→ **EXERCISE BRIEF**
Starting with the line that contains "exact RowSelects.sknp x" and stopping after the line that contains "exact RowSelects.ldMemVx x", copy the entries below exactly. Include nothing else.

☆ ☆ ☆ ☆

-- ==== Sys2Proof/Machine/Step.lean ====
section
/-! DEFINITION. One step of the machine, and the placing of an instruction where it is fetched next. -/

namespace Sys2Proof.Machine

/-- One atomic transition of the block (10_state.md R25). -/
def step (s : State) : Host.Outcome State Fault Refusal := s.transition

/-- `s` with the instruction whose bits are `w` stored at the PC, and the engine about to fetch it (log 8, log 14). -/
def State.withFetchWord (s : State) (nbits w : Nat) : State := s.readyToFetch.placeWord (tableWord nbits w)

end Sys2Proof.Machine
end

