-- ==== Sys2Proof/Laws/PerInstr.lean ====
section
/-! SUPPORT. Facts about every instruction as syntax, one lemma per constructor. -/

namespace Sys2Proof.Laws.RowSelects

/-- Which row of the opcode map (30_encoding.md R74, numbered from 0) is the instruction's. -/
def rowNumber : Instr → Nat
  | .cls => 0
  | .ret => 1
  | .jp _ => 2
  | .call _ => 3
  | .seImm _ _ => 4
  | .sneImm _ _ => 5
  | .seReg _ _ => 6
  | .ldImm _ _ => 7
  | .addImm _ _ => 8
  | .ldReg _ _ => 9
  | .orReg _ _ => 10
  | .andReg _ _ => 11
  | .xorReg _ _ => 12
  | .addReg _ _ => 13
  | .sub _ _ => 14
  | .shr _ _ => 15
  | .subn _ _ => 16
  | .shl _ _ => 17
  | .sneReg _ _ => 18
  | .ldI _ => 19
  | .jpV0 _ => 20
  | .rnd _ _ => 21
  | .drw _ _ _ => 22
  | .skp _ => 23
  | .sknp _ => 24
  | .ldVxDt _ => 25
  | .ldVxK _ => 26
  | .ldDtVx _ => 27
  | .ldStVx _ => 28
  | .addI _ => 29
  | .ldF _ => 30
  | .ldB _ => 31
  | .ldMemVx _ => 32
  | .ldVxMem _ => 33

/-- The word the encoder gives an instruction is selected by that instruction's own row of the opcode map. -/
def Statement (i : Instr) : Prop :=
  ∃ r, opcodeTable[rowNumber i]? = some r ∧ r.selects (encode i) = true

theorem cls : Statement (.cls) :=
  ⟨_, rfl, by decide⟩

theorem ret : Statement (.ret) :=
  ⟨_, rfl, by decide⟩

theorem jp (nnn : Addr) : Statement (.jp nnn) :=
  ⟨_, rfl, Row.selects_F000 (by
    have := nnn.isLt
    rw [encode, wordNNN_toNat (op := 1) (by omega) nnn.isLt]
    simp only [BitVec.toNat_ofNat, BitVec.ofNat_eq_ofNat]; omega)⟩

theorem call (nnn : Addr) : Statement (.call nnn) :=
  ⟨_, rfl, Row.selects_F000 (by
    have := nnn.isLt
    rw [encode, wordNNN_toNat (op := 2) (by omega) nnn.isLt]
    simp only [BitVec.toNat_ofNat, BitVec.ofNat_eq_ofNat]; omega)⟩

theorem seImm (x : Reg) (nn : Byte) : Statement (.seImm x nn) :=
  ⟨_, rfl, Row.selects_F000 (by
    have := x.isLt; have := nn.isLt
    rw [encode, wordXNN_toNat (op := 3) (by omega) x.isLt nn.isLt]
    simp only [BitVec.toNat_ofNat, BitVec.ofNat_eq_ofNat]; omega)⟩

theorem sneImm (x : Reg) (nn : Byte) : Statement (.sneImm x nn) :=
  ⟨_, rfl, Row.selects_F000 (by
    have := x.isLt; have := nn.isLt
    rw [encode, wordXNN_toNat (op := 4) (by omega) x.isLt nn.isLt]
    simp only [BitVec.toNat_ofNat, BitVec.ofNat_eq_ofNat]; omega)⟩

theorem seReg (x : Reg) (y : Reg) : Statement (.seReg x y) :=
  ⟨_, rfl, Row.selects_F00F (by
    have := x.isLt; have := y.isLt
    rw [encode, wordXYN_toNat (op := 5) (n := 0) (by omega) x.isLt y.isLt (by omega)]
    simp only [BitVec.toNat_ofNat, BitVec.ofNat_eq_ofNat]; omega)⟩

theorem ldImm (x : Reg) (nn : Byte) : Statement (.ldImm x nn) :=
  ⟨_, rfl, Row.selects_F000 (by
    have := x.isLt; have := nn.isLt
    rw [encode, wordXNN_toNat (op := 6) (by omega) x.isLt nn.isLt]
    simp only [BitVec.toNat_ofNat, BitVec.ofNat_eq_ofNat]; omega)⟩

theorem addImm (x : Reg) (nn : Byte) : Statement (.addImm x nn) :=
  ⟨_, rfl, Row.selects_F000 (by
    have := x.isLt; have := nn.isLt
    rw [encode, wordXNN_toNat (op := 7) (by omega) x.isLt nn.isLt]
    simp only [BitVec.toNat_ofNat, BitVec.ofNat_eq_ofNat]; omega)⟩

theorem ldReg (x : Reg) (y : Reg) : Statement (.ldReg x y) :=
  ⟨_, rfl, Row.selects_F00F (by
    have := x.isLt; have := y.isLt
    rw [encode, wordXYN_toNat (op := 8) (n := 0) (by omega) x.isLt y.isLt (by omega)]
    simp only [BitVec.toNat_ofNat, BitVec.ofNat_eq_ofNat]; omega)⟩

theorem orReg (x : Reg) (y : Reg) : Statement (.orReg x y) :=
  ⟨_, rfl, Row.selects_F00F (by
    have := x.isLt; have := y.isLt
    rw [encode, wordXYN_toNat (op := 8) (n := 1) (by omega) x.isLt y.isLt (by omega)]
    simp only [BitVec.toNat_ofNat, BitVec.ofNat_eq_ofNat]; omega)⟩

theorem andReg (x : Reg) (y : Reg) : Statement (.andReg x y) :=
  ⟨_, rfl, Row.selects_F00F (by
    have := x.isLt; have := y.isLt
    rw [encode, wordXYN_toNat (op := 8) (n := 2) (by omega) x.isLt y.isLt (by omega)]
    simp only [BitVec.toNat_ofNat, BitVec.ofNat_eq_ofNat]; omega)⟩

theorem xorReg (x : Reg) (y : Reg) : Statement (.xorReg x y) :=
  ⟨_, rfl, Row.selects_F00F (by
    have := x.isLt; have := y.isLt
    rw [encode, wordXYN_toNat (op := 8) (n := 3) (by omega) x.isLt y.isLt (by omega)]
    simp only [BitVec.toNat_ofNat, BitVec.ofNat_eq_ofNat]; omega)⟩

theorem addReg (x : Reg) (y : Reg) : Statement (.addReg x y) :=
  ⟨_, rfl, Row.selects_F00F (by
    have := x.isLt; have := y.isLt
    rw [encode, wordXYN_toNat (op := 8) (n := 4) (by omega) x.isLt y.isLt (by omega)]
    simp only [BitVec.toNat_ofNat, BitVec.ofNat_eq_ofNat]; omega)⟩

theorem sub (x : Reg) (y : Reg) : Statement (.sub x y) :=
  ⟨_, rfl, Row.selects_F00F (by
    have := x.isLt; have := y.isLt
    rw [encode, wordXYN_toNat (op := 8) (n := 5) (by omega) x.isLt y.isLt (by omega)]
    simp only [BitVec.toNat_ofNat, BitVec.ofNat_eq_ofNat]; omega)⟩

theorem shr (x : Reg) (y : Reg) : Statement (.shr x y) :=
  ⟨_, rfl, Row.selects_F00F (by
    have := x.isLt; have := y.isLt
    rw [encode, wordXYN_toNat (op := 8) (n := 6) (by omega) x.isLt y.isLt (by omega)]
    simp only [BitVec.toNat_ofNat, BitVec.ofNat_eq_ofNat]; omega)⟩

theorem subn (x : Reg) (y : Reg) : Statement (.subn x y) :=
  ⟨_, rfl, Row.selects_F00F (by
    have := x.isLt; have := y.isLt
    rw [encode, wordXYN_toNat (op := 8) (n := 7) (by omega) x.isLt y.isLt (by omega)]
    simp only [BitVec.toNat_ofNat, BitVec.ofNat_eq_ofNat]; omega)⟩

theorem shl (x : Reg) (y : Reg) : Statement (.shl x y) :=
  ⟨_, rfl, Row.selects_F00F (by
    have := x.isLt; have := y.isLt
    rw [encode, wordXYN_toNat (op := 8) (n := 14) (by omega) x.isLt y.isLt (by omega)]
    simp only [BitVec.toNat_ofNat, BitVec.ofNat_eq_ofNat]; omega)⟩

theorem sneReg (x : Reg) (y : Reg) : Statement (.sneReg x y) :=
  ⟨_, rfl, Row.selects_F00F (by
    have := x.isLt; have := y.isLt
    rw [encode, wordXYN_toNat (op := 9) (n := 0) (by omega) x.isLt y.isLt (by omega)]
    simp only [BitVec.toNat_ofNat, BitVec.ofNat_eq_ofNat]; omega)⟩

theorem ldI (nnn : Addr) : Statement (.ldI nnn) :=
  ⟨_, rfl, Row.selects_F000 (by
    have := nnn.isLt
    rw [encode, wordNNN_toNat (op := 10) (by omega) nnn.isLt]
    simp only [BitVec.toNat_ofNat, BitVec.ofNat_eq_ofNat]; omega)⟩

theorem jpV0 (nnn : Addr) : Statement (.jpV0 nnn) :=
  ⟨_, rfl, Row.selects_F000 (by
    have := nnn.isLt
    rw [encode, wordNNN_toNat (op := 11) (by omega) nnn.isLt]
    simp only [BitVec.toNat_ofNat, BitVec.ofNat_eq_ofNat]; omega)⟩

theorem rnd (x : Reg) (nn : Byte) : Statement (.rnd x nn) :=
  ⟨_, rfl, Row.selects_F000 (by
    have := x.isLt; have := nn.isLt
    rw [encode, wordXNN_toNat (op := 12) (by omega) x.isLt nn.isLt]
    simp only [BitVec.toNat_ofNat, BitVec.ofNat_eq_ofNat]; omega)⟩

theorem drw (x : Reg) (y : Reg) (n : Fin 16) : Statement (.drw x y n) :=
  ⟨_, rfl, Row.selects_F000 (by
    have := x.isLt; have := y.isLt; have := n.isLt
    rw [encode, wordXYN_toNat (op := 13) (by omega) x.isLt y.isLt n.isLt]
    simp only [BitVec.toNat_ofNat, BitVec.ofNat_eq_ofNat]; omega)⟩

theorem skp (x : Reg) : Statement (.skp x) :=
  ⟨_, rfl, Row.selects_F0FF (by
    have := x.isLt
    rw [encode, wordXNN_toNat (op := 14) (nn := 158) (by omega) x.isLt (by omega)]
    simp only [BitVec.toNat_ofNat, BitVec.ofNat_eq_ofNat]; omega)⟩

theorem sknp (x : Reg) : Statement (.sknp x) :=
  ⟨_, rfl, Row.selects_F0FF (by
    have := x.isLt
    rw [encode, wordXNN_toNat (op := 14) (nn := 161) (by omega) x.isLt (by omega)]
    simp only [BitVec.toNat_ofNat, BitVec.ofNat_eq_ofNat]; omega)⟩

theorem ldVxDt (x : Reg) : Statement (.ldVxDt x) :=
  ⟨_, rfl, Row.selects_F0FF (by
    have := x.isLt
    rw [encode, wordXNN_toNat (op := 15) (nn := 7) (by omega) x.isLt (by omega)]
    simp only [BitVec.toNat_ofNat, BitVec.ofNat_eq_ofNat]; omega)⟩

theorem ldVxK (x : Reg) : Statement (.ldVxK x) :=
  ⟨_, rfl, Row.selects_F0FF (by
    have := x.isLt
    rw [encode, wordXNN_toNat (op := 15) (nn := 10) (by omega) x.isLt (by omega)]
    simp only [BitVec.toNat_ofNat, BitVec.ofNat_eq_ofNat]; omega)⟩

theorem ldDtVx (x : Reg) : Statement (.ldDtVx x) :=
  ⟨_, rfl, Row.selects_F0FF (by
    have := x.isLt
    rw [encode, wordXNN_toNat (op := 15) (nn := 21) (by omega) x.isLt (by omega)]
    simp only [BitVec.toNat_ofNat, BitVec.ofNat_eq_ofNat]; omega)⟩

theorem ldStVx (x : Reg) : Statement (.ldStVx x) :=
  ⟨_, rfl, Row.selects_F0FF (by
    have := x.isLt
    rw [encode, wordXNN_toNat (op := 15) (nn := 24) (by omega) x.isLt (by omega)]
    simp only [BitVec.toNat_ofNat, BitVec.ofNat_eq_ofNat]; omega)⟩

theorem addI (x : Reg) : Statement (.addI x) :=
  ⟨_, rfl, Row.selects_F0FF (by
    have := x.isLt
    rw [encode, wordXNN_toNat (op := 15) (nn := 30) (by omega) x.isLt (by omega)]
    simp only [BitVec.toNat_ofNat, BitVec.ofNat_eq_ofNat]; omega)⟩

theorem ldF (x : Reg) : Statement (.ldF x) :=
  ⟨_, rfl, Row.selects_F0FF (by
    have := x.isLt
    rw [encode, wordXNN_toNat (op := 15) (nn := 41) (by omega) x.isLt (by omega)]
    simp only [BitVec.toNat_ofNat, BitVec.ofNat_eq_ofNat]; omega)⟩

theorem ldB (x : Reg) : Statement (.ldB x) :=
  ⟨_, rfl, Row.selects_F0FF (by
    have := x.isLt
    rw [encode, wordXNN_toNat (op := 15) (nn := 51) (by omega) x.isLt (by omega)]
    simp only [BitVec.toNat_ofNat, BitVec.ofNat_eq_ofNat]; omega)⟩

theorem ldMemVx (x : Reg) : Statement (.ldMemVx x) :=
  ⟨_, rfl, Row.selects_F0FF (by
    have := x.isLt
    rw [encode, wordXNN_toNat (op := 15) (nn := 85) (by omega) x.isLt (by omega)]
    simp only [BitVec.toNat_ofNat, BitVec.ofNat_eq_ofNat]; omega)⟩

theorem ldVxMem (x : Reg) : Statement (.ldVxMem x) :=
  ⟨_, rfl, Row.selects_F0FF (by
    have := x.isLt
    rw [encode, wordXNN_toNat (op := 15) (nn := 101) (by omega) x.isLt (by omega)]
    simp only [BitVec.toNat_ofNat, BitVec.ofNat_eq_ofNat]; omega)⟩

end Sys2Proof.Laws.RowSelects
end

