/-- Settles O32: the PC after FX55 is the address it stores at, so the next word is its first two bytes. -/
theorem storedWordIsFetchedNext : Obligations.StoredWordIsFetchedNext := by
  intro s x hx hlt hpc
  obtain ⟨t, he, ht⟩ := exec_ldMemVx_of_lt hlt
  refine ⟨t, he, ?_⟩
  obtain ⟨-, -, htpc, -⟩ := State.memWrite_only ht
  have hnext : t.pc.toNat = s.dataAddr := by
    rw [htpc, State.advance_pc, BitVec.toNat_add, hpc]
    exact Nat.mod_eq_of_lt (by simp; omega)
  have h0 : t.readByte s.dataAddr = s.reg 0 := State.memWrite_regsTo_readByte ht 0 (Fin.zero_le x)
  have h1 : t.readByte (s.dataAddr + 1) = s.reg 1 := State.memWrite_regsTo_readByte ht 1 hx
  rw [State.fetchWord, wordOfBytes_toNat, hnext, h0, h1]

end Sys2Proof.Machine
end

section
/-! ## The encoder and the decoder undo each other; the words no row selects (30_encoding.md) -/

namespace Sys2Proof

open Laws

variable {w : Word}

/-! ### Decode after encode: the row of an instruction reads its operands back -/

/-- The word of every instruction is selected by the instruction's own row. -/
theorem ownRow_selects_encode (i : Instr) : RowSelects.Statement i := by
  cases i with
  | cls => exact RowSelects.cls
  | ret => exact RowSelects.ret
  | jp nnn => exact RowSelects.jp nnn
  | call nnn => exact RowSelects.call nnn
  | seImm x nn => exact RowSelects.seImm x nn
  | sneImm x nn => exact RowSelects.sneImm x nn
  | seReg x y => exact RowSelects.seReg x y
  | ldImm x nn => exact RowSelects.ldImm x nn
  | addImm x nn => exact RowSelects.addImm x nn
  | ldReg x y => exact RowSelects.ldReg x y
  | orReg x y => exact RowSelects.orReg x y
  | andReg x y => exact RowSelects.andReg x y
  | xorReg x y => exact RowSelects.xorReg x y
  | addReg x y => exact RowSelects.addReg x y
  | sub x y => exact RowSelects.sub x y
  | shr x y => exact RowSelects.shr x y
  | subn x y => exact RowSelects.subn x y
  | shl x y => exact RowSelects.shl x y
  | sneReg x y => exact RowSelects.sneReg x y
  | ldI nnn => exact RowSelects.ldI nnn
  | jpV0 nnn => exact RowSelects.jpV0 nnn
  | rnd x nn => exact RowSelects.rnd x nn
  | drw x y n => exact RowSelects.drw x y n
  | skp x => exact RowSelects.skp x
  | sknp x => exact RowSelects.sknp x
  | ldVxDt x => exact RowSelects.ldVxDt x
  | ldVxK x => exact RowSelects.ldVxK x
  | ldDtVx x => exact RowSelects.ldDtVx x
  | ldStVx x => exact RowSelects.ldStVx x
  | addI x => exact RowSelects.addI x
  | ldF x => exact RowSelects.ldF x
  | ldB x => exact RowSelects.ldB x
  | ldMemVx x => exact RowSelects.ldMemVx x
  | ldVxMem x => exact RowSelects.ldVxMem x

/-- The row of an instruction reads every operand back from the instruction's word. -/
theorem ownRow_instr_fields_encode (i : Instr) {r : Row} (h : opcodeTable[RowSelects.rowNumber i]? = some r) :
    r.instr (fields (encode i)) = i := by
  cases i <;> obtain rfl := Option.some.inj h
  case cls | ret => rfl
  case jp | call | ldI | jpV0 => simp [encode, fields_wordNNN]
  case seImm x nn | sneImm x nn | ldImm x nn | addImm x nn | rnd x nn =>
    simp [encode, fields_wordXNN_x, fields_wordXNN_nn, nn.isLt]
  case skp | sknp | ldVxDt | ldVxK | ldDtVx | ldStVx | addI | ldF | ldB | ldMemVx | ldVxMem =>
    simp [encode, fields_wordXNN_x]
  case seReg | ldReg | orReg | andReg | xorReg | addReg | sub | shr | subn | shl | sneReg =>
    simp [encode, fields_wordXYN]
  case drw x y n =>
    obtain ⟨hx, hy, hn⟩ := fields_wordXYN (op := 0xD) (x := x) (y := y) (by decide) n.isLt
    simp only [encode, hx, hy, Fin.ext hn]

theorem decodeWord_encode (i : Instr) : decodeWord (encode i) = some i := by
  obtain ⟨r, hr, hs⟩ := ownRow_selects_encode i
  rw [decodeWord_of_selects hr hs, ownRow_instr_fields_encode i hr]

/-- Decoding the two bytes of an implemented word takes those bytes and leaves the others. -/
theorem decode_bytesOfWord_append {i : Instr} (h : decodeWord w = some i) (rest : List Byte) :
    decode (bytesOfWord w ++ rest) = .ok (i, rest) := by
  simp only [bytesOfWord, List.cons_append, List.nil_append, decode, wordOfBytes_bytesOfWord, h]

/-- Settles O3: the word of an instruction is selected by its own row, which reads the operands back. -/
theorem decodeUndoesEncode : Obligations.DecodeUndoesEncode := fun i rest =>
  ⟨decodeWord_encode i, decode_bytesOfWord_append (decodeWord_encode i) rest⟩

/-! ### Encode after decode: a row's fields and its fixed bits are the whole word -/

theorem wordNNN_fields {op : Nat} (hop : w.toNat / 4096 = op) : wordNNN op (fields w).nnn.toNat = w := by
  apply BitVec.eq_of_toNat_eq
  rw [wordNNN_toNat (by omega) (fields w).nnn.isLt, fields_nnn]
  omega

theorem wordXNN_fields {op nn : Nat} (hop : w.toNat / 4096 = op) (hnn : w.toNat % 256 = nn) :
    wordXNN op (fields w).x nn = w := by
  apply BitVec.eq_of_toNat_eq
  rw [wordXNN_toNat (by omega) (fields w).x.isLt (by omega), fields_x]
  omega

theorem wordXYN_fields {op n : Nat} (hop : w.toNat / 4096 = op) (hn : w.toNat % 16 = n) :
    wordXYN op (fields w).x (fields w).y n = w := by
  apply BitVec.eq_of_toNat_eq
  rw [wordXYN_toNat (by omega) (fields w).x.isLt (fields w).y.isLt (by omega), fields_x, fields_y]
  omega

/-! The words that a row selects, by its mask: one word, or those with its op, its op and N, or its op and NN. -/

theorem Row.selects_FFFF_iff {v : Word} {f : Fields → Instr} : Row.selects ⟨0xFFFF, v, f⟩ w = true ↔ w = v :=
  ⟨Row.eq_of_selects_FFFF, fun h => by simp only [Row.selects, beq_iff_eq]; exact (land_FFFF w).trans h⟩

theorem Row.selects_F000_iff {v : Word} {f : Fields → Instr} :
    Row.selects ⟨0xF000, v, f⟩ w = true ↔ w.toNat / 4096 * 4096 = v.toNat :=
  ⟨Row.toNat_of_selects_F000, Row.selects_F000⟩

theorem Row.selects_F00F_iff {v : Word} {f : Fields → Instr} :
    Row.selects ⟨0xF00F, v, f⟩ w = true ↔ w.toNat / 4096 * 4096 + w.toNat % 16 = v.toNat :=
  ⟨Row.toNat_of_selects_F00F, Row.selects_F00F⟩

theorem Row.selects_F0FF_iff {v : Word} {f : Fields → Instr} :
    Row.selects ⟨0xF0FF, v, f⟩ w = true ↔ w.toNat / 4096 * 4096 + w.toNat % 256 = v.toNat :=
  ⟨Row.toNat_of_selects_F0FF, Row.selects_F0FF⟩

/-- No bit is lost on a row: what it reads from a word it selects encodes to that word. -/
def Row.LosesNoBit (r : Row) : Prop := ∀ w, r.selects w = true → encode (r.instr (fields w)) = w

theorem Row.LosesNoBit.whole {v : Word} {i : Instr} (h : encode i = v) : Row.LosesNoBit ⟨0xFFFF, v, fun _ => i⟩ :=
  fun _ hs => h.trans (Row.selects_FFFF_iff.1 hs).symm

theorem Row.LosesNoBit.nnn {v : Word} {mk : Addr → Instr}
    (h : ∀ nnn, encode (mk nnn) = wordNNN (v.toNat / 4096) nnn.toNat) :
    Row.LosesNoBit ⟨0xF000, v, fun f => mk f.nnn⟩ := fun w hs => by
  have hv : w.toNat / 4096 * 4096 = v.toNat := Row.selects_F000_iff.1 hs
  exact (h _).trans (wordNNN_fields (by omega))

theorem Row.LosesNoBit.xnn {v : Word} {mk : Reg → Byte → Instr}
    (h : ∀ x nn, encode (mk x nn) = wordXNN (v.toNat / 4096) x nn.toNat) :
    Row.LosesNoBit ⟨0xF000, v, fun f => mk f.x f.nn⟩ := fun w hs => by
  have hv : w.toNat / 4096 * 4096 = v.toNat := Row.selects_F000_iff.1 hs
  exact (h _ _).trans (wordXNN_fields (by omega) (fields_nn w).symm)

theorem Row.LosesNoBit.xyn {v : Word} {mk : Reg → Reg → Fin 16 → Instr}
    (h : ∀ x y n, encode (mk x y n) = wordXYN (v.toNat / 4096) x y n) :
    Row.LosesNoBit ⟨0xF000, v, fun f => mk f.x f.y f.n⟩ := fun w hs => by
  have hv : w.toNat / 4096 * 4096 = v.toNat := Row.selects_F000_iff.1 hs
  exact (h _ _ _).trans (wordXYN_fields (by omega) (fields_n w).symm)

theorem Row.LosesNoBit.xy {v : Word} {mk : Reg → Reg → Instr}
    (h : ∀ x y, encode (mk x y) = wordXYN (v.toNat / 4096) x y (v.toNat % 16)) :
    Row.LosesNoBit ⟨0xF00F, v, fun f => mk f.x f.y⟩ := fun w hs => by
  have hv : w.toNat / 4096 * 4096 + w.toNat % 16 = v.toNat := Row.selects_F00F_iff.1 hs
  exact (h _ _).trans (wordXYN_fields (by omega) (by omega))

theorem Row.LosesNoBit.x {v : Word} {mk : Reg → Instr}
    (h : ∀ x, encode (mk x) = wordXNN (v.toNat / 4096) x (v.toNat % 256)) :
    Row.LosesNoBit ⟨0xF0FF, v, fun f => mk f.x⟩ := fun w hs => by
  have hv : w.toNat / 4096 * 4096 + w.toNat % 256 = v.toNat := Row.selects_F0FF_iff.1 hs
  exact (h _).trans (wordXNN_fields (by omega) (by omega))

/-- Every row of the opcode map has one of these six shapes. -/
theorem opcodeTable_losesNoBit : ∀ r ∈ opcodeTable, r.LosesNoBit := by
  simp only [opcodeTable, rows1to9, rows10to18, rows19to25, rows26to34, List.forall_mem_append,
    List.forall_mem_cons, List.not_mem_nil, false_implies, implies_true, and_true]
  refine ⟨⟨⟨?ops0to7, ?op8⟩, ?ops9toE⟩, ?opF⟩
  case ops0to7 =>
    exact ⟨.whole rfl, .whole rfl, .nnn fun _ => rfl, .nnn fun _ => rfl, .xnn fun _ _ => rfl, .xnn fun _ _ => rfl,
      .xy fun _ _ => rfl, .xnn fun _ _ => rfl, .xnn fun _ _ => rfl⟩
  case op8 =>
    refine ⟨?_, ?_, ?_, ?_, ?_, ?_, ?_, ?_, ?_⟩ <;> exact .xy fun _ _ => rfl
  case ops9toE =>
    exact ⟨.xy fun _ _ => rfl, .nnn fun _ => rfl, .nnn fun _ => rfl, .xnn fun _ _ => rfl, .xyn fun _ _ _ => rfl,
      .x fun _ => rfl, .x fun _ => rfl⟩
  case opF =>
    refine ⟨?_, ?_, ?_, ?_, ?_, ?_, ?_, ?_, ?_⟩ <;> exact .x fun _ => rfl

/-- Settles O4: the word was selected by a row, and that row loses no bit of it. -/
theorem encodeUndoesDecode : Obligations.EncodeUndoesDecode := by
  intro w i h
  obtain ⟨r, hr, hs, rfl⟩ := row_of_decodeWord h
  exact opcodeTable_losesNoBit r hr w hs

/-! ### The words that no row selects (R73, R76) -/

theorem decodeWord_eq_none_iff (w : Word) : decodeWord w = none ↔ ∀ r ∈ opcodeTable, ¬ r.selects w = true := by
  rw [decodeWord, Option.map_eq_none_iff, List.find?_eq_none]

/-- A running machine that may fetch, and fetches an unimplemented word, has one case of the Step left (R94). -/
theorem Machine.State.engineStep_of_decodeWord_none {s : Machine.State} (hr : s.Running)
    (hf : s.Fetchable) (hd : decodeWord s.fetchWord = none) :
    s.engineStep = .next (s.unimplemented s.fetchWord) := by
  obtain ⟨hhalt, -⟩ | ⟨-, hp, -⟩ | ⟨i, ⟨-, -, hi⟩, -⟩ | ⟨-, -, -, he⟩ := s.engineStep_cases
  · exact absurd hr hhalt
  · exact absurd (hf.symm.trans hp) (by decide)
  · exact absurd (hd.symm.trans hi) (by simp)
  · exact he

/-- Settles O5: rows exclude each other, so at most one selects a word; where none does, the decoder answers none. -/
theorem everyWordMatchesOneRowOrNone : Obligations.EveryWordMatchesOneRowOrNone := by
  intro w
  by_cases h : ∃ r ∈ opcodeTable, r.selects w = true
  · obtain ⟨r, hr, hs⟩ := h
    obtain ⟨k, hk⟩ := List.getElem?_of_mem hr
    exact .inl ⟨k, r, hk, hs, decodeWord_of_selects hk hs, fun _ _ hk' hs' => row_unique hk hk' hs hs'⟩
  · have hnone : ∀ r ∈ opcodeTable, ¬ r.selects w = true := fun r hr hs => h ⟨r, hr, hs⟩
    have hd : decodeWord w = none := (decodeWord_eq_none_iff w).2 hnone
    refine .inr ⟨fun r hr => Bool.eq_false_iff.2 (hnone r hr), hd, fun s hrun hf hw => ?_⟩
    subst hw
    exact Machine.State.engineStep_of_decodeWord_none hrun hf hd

☆ ☆ ☆ ☆

→ **OUTPUT**
  | sknp x => exact RowSelects.sknp x
  | ldVxDt x => exact RowSelects.ldVxDt x
  | ldVxK x => exact RowSelects.ldVxK x
  | ldDtVx x => exact RowSelects.ldDtVx x
  | ldStVx x => exact RowSelects.ldStVx x
  | addI x => exact RowSelects.addI x
  | ldF x => exact RowSelects.ldF x
  | ldB x => exact RowSelects.ldB x
  | ldMemVx x => exact RowSelects.ldMemVx x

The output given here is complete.